**Task item**
Go through the data and copy every line in which "SysPolicy" appears.

**Dataset records**
-- ==== Sys2Proof/Config.lean ====
section
/-! DEFINITION. What is fixed for a run (00_scope.md R5, R11), the input ports (10_state.md R42), and the
free values: inputs the environment gives under no law (10_state.md R40, R41, 60_exceptions.md R213). -/

namespace Sys2Proof

/-- `SYS_POLICY` (00_scope.md R5, 40_flow.md R120): what the machine-routine operation does. -/
inductive SysPolicy where
  /-- Halt with `SysUnsupported`, the default. -/
  | fault
  /-- No effect. -/
  | ignore
  /-- Behave like `1nnn`. -/
  | jump
  deriving DecidableEq, Repr

/-- The form of the scheduler. -/
inductive SchedForm where
  /-- The abstract form (60_exceptions.md R213): each step is an instruction step or a timer step, the choice
  being an input. -/
  | interleaved
  /-- The clocked form (60_exceptions.md R214): each step is one rising edge of `clk`, two counters saying what is due. -/
  | clocked
  deriving DecidableEq, Repr

/-- The parameters of a run, fixed before it starts (00_scope.md R5, R11). They stand in the state, where no step
writes them (log entry 4). -/
structure Params where
  /-- `FONT`, 80 bytes (20_memory.md R72). -/
  font : Vector Byte 80
  /-- `SYS_POLICY` (40_flow.md R120). -/
  sysPolicy : SysPolicy
  /-- Which form of the scheduler runs (60_exceptions.md R213, R214). -/
  form : SchedForm
  /-- `F_CLK` in hertz, a multiple of 3000 (00_scope.md R5). -/
  fClk : Nat
  deriving DecidableEq, Repr

/-- The two kinds of step of the interleaved form (60_exceptions.md R213). -/
inductive Tick where
  | instruction
  | timer
  deriving DecidableEq, Repr, Inhabited

/-- One sample of everything the environment drives: the input ports of 10_state.md R42 and, for the interleaved
form, the schedule's choice of the kind of step (60_exceptions.md R213). -/
structure Inputs where
  /-- `rst`, synchronous reset (R42, R240). -/
  rst : Bool
  /-- `rom_valid`: one ROM byte is presented (R42, R43). -/
  romValid : Bool
  /-- `rom_byte` (R42, R43). -/
  romByte : Byte
  /-- `boot_go`: the ROM image is complete (R42). -/
  bootGo : Bool
  /-- `stop`, the external stop request, a level (R42, R205). -/
  stop : Bool
  /-- `keys`: bit k is 1 while key k is held (R40). -/
  keys : BitVec 16
  /-- `rnd`, the random byte (R41). -/
  rnd : Byte
  /-- The schedule's choice (R213), read in the interleaved form only. -/
  tick : Tick
  deriving DecidableEq, Repr, Inhabited

/-- FREE VALUE: the inputs of the n-th sample that no script gives. It has no body, so a claim holds whatever the
environment does (10_state.md R40, R41, 60_exceptions.md R213, log entry 2). -/
opaque Config.freeInputs : Nat → Inputs

/-- The environment as plain data, the model's own way of holding inputs (log entry 2). -/
structure Env where
  /-- The sample the next step reads. -/
  now : Inputs
  /-- The samples of the steps after it, oldest first. -/
  script : List Inputs
  /-- After the script's end: `true` keeps the present levels, `false` takes free values. -/
  held : Bool
  /-- How many free samples were taken so far. -/
  drawn : Nat
  deriving DecidableEq, Repr

end Sys2Proof
end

**Response to the exercise**
inductive SysPolicy where
  sysPolicy : SysPolicy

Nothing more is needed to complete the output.